With a completely different coaching staff coming to the Heights, as well as a fresh group of freshmen, the team’s atmosphere has completely changed, Anderson said. But for her, this new dynamic has had some positive effects on the team.

“We have a lot of love on the team. … The new coaches really support us [and have] had our back throughout the whole year,” she said. “You make mistakes—you do good, you do bad—they still love you at the end of the day.”

And with a new coaching regime comes a whole new set of expectations. At the beginning of the year, Anderson set her goals for herself: to have a lower ERA than last season and to make a good run through the ACC tournament. 

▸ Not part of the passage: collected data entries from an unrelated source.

-- ==== Sys2Proof/Certificates/Slice0/Obligations.lean ====
section
/-! DEFINITION. The statements: what the commands of each chapter do and what they leave unchanged, the machine's step, its
state after reset, and the forms that every step keeps. -/

open Sys2Proof Sys2Proof.Machine

/-- With command `c` at the front of the queue, a step is `exec c` on the device with the queue's rest. -/
def Obligations.StepRunsFrontCommand : Prop :=
  ∀ (c : Instr) (rest : List Instr) (s : State), s.pending = c :: rest → step s = exec c { s with pending := rest }

/-- With no command waiting, a step answers a next state in which the Chronograph has advanced by the trimmed step of one nanosecond;
only what is sent by the faces, the optical ports and the package links can change beside it, and while no port is in service, no
link is up or in standby and no packet waits in the router, nothing does. A face that is up sends the packet that its output queues
give next (R325) and counts its flits, and a port in service sends its next group. That a step without a command is a nanosecond, in which
each of these sends once, is the model's choice (log entry 1). -/
def Obligations.IdleStep : Prop :=
  ∀ s : State, s.pending = [] → ∃ t, step s = .next t ∧ t.pending = []
    ∧ t.dev.chrono = s.dev.chrono + ((s.dev.time.frac : Int) + 2 ^ 40 + s.dev.time.trim).toNat / 2 ^ 40
    ∧ t.dev.time.frac = ((s.dev.time.frac : Int) + 2 ^ 40 + s.dev.time.trim).toNat % 2 ^ 40
    ∧ Keeps (changes [logParts, trafficParts] [.chrono, .time, .fab, .ports, .hlk, .dlk, .freeIx]
        [.XFB_FACE_f_TX_CNT, .XFB_FACE_f_CE_CNT, .XFB_DROP_CNT]) s.dev t.dev
    ∧ ((∀ e ∈ s.dev.ports, e.2.step ≠ .up ∧ e.2.step ≠ .keepAlive) → (∀ n, n < 31 → s.dev.linkState n ≠ 3 ∧ s.dev.linkState n ≠ 4) →
        s.dev.fab.out = [] → s.dev.fab.router = [] → Keeps [.chrono, .time] s.dev t.dev)
    ∧ (∀ f q o, f < 6 → s.dev.faceUp f = true → s.dev.nextOut f = some (q, o) → (∀ x ∈ s.dev.fab.out, x.face = f) →
        s.dev.fab.router = [] → t.dev.fab.out = s.dev.fab.out.erase q ∧ t.dev.fab.sent = s.dev.fab.sent ++ [(f, q.pkt)]
          ∧ t.dev.gf F.XFB_FACE_f_TX_CNT.FLITS 0 f
            = (s.dev.gf F.XFB_FACE_f_TX_CNT.FLITS 0 f + q.pkt.flits) % 2 ^ (F.XFB_FACE_f_TX_CNT.FLITS.hi + 1 - F.XFB_FACE_f_TX_CNT.FLITS.lo))
    ∧ (∀ p n, p < 6 → portExists p n = true → (s.dev.port p n).step = .up → (s.dev.port p n).again = [] →
        (t.dev.port p n).gseq = ((s.dev.port p n).gseq + 1) % 2 ^ 24
          ∧ (t.dev.port p n).mail = (s.dev.port p n).mail.drop 1)

/-- Every command answers a next state from every state, with the waiting commands as they were: what the device refuses, it
refuses as the manual says, with a code and a record. So every step of every state answers a next state.
Where the manual leaves a detail open, the clauses rest on the model's choices of log entry 5. -/
def Obligations.NothingStops : Prop :=
  (∀ (c : Instr) (s : State), ∃ t, exec c s = .next t ∧ t.pending = s.pending) ∧ ∀ s : State, ∃ t, step s = .next t

/-- After reset no command waits, every register reads its Reset value, every thread is HALTED with PC 0 and the core's next sequence
number is 0, the synchronisation counters are 0, the Chronograph is 0, every queue is empty, and the memories and the register file are
in canonical form. That an unwritten byte of a store or of HBM reads 0 there is the model's choice (log entry 2).
Where the manual leaves a detail open, the clauses rest on the model's choices of log entries 2, 55, 57, 65 and 66. -/
def Obligations.ResetState : Prop :=
  State.reset.pending = [] ∧ (∀ k, State.reset.dev.reg k = k.reset)
    ∧ (∀ c t, (State.reset.dev.thread c t).st = .halted ∧ State.reset.dev.pc c t = 0 ∧ State.reset.dev.nextSeq c = 0)
    ∧ (∀ c n, State.reset.dev.cntC c n = 0) ∧ State.reset.dev.chrono = 0
    ∧ (∀ c q, State.reset.dev.queue c q = [])
    ∧ (∀ m a, State.reset.dev.cell m a = 0) ∧ (∀ a, NMap.get 0 State.reset.dev.hbm a = 0)
    ∧ State.reset.dev.memoryWf ∧ State.reset.dev.regsWf

/-- From any state whose memories (the core stores, the cluster stores, the instruction memories and HBM) are in canonical form, with
addresses strictly rising and no entry equal to what an unlisted address reads as, a step leads to a state whose memories are
in canonical form, whichever command it runs.
Where the manual leaves a detail open, the clauses rest on the model's choices of log entry 2. -/
def Obligations.MemoriesStayCanonical : Prop :=
  ∀ s t : State, s.dev.memoryWf → step s = .next t → t.dev.memoryWf

/-- From any state whose register file is in canonical form, with registers in strictly rising order and none listed that holds
its Reset value, a step leads to a state whose register file is in canonical form, whichever command it runs.
Where the manual leaves a detail open, the clauses rest on the model's choices of log entry 65. -/
def Obligations.RegistersStayCanonical : Prop :=
  ∀ s t : State, s.dev.regsWf → step s = .next t → t.dev.regsWf

/-- When a cold start begins, by a rise of PGOOD_IN or at the end of the hold that follows a shutdown with two converters or more in service, every field whose Keep
class is not E reads its Reset value, in every register but eight: those that report the start, its strap, the Guide Star, the power
path, the flash window, the residue check, the reply cache and the core map.
Where the manual leaves a detail open, the clauses rest on the model's choices of log entries 57 and 65. -/
def Obligations.ColdStartRegisters : Prop :=
  (∀ (st : Fin 8) (vin : Fin 65536) (k : RegKey), ∀ f ∈ k.name.fields, Completes (.pgoodInRise st vin)
      (fun d => d.power.pgoodIn = false ∧ d.power.aux = true ∧ d.power.stageOne = false ∧ d.power.path = none
        ∧ d.power.closed = true ∧ d.power.hold = false ∧ d.power.hot = false ∧ 4800 ≤ vin.val ∧ vin.val ≤ 6400 ∧ f.keep ≠ .e
        ∧ k.name ∉ Dev.startRegs) fun _ e =>
        getBits (e.reg k) f.hi f.lo = fieldReset k f % 2 ^ (f.hi + 1 - f.lo))
  ∧ (∀ (k : RegKey), ∀ f ∈ k.name.fields, Completes .stageOneHoldExpiry
      (fun d => d.boot.step = .hold ∧ d.power.path = none ∧ d.power.failed ≤ 3 ∧ f.keep ≠ .e ∧ k.name ∉ Dev.startRegs) fun _ e =>
        getBits (e.reg k) f.hi f.lo = fieldReset k f % 2 ^ (f.hi + 1 - f.lo))
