@[simp] theorem setCoreByte_regs (a : Nat) (b : Byte) : (d.setCoreByte a b).regs = d.regs := rfl
@[simp] theorem setCoreByte_eph (a : Nat) (b : Byte) : (d.setCoreByte a b).eph = d.eph := rfl
@[simp] theorem setCoreByte_chrono (a : Nat) (b : Byte) : (d.setCoreByte a b).chrono = d.chrono := rfl
@[simp] theorem setCoreByte_freeIx (a : Nat) (b : Byte) : (d.setCoreByte a b).freeIx = d.freeIx := rfl
@[simp] theorem setCoreByte_answer (a : Nat) (b : Byte) : (d.setCoreByte a b).answer = d.answer := rfl
@[simp] theorem setCoreByte_log (a : Nat) (b : Byte) : (d.setCoreByte a b).log = d.log := rfl
@[simp] theorem setCoreByte_cores (a : Nat) (b : Byte) : (d.setCoreByte a b).cores = d.cores := rfl
@[simp] theorem setCoreByte_engines (a : Nat) (b : Byte) : (d.setCoreByte a b).engines = d.engines := rfl
@[simp] theorem setCoreByte_swaps (a : Nat) (b : Byte) : (d.setCoreByte a b).swaps = d.swaps := rfl
@[simp] theorem setCoreByte_unspecCore (a : Nat) (b : Byte) : (d.setCoreByte a b).unspecCore = d.unspecCore := rfl
@[simp] theorem setCoreByte_unspecCluster (a : Nat) (b : Byte) : (d.setCoreByte a b).unspecCluster = d.unspecCluster := rfl
@[simp] theorem setCoreByte_unspecImem (a : Nat) (b : Byte) : (d.setCoreByte a b).unspecImem = d.unspecImem := rfl
@[simp] theorem setCoreByte_clusterStore (a : Nat) (b : Byte) : (d.setCoreByte a b).clusterStore = d.clusterStore := rfl
@[simp] theorem setCoreByte_imem (a : Nat) (b : Byte) : (d.setCoreByte a b).imem = d.imem := rfl
@[simp] theorem setCoreByte_injected (a : Nat) (b : Byte) : (d.setCoreByte a b).injected = d.injected := rfl
@[simp] theorem setCoreByte_inside (a : Nat) (b : Byte) : (d.setCoreByte a b).inside = d.inside := rfl
@[simp] theorem setCoreByte_held (a : Nat) (b : Byte) : (d.setCoreByte a b).held = d.held := rfl
@[simp] theorem setCoreByte_rates (a : Nat) (b : Byte) : (d.setCoreByte a b).rates = d.rates := rfl
@[simp] theorem setCoreByte_listed (a : Nat) (b : Byte) : (d.setCoreByte a b).listed = d.listed := rfl
@[simp] theorem setCoreByte_suspects (a : Nat) (b : Byte) : (d.setCoreByte a b).suspects = d.suspects := rfl
@[simp] theorem setCoreByte_reqs (a : Nat) (b : Byte) : (d.setCoreByte a b).reqs = d.reqs := rfl
@[simp] theorem setCoreByte_dseqs (a : Nat) (b : Byte) : (d.setCoreByte a b).dseqs = d.dseqs := rfl
@[simp] theorem setCoreByte_nextMsg (a : Nat) (b : Byte) : (d.setCoreByte a b).nextMsg = d.nextMsg := rfl
@[simp] theorem setCoreByte_collq (a : Nat) (b : Byte) : (d.setCoreByte a b).collq = d.collq := rfl
@[simp] theorem setCoreByte_colls (a : Nat) (b : Byte) : (d.setCoreByte a b).colls = d.colls := rfl
@[simp] theorem setCoreByte_power (a : Nat) (b : Byte) : (d.setCoreByte a b).power = d.power := rfl
@[simp] theorem setCoreByte_boot (a : Nat) (b : Byte) : (d.setCoreByte a b).boot = d.boot := rfl
@[simp] theorem setCoreByte_occulted (a : Nat) (b : Byte) : (d.setCoreByte a b).occulted = d.occulted := rfl
@[simp] theorem setCoreByte_hbm (a : Nat) (b : Byte) : (d.setCoreByte a b).hbm = d.hbm := rfl
@[simp] theorem setCoreByte_mem (a : Nat) (b : Byte) : (d.setCoreByte a b).mem = d.mem := rfl
@[simp] theorem setCoreByte_gas (a : Nat) (b : Byte) : (d.setCoreByte a b).gas = d.gas := rfl
@[simp] theorem setCoreByte_fab (a : Nat) (b : Byte) : (d.setCoreByte a b).fab = d.fab := rfl
@[simp] theorem setCoreByte_ports (a : Nat) (b : Byte) : (d.setCoreByte a b).ports = d.ports := rfl
@[simp] theorem setCoreByte_time (a : Nat) (b : Byte) : (d.setCoreByte a b).time = d.time := rfl
@[simp] theorem setCoreByte_dlk (a : Nat) (b : Byte) : (d.setCoreByte a b).dlk = d.dlk := rfl
@[simp] theorem setCoreByte_hlk (a : Nat) (b : Byte) : (d.setCoreByte a b).hlk = d.hlk := rfl
@[simp] theorem setCoreByte_int (a : Nat) (b : Byte) : (d.setCoreByte a b).int = d.int := rfl
@[simp] theorem setCoreByte_sec (a : Nat) (b : Byte) : (d.setCoreByte a b).sec = d.sec := rfl
@[simp] theorem setCoreByte_mgmt (a : Nat) (b : Byte) : (d.setCoreByte a b).mgmt = d.mgmt := rfl
@[simp] theorem setCoreByte_safe (a : Nat) (b : Byte) : (d.setCoreByte a b).safe = d.safe := rfl
@[simp] theorem setCoreByte_rootKeyId (a : Nat) (b : Byte) : (d.setCoreByte a b).rootKeyId = d.rootKeyId := rfl

@[simp] theorem setClusterByte_regs (a : Nat) (b : Byte) : (d.setClusterByte a b).regs = d.regs := rfl
@[simp] theorem setClusterByte_eph (a : Nat) (b : Byte) : (d.setClusterByte a b).eph = d.eph := rfl
@[simp] theorem setClusterByte_chrono (a : Nat) (b : Byte) : (d.setClusterByte a b).chrono = d.chrono := rfl
@[simp] theorem setClusterByte_freeIx (a : Nat) (b : Byte) : (d.setClusterByte a b).freeIx = d.freeIx := rfl
@[simp] theorem setClusterByte_answer (a : Nat) (b : Byte) : (d.setClusterByte a b).answer = d.answer := rfl
@[simp] theorem setClusterByte_log (a : Nat) (b : Byte) : (d.setClusterByte a b).log = d.log := rfl
@[simp] theorem setClusterByte_cores (a : Nat) (b : Byte) : (d.setClusterByte a b).cores = d.cores := rfl
@[simp] theorem setClusterByte_engines (a : Nat) (b : Byte) : (d.setClusterByte a b).engines = d.engines := rfl
@[simp] theorem setClusterByte_swaps (a : Nat) (b : Byte) : (d.setClusterByte a b).swaps = d.swaps := rfl
@[simp] theorem setClusterByte_unspecCore (a : Nat) (b : Byte) : (d.setClusterByte a b).unspecCore = d.unspecCore := rfl
@[simp] theorem setClusterByte_unspecCluster (a : Nat) (b : Byte) : (d.setClusterByte a b).unspecCluster = d.unspecCluster := rfl
@[simp] theorem setClusterByte_unspecImem (a : Nat) (b : Byte) : (d.setClusterByte a b).unspecImem = d.unspecImem := rfl
@[simp] theorem setClusterByte_coreStore (a : Nat) (b : Byte) : (d.setClusterByte a b).coreStore = d.coreStore := rfl
@[simp] theorem setClusterByte_imem (a : Nat) (b : Byte) : (d.setClusterByte a b).imem = d.imem := rfl
@[simp] theorem setClusterByte_injected (a : Nat) (b : Byte) : (d.setClusterByte a b).injected = d.injected := rfl
@[simp] theorem setClusterByte_inside (a : Nat) (b : Byte) : (d.setClusterByte a b).inside = d.inside := rfl
@[simp] theorem setClusterByte_held (a : Nat) (b : Byte) : (d.setClusterByte a b).held = d.held := rfl
@[simp] theorem setClusterByte_rates (a : Nat) (b : Byte) : (d.setClusterByte a b).rates = d.rates := rfl
@[simp] theorem setClusterByte_listed (a : Nat) (b : Byte) : (d.setClusterByte a b).listed = d.listed := rfl
@[simp] theorem setClusterByte_suspects (a : Nat) (b : Byte) : (d.setClusterByte a b).suspects = d.suspects := rfl
@[simp] theorem setClusterByte_reqs (a : Nat) (b : Byte) : (d.setClusterByte a b).reqs = d.reqs := rfl
@[simp] theorem setClusterByte_dseqs (a : Nat) (b : Byte) : (d.setClusterByte a b).dseqs = d.dseqs := rfl
@[simp] theorem setClusterByte_nextMsg (a : Nat) (b : Byte) : (d.setClusterByte a b).nextMsg = d.nextMsg := rfl
@[simp] theorem setClusterByte_collq (a : Nat) (b : Byte) : (d.setClusterByte a b).collq = d.collq := rfl
@[simp] theorem setClusterByte_colls (a : Nat) (b : Byte) : (d.setClusterByte a b).colls = d.colls := rfl
@[simp] theorem setClusterByte_power (a : Nat) (b : Byte) : (d.setClusterByte a b).power = d.power := rfl
@[simp] theorem setClusterByte_boot (a : Nat) (b : Byte) : (d.setClusterByte a b).boot = d.boot := rfl
@[simp] theorem setClusterByte_occulted (a : Nat) (b : Byte) : (d.setClusterByte a b).occulted = d.occulted := rfl
@[simp] theorem setClusterByte_hbm (a : Nat) (b : Byte) : (d.setClusterByte a b).hbm = d.hbm := rfl
@[simp] theorem setClusterByte_mem (a : Nat) (b : Byte) : (d.setClusterByte a b).mem = d.mem := rfl
@[simp] theorem setClusterByte_gas (a : Nat) (b : Byte) : (d.setClusterByte a b).gas = d.gas := rfl
@[simp] theorem setClusterByte_fab (a : Nat) (b : Byte) : (d.setClusterByte a b).fab = d.fab := rfl
@[simp] theorem setClusterByte_ports (a : Nat) (b : Byte) : (d.setClusterByte a b).ports = d.ports := rfl
@[simp] theorem setClusterByte_time (a : Nat) (b : Byte) : (d.setClusterByte a b).time = d.time := rfl
@[simp] theorem setClusterByte_dlk (a : Nat) (b : Byte) : (d.setClusterByte a b).dlk = d.dlk := rfl
@[simp] theorem setClusterByte_hlk (a : Nat) (b : Byte) : (d.setClusterByte a b).hlk = d.hlk := rfl
@[simp] theorem setClusterByte_int (a : Nat) (b : Byte) : (d.setClusterByte a b).int = d.int := rfl
@[simp] theorem setClusterByte_sec (a : Nat) (b : Byte) : (d.setClusterByte a b).sec = d.sec := rfl
@[simp] theorem setClusterByte_mgmt (a : Nat) (b : Byte) : (d.setClusterByte a b).mgmt = d.mgmt := rfl
@[simp] theorem setClusterByte_safe (a : Nat) (b : Byte) : (d.setClusterByte a b).safe = d.safe := rfl
@[simp] theorem setClusterByte_rootKeyId (a : Nat) (b : Byte) : (d.setClusterByte a b).rootKeyId = d.rootKeyId := rfl

/-! ### Registers -/

@[simp] theorem reg_setReg_self (k : RegKey) (v : Word) : (d.setReg k v).reg k = v := FMap.get_set_self _ _ _ _ _

theorem reg_setReg_ne {k k' : RegKey} (v : Word) (h : k' ≠ k) : (d.setReg k v).reg k' = d.reg k' :=
  FMap.get_set_ne _ _ _ _ _ h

Anderson’s ERA after her 2019 campaign was 3.94 in her 49 appearances, registering six wins and 19 losses. While some of that can be attributed to the Eagles’ tumultuous season last year, Anderson is nothing if not persistent. 

As for her goal of making the ACC tournament, it’s too early to make a prediction. The team has gone 5-8 over the first three weekends of the 2020 campaign, and the Eagles have yet to face an ACC rival. But despite this early adversity, Anderson remains optimistic. 

“Despite [our] losses, we haven’t gotten blown out—we’re in every game,” said Anderson. “Nobody gives up. Everybody gives it their all every day.”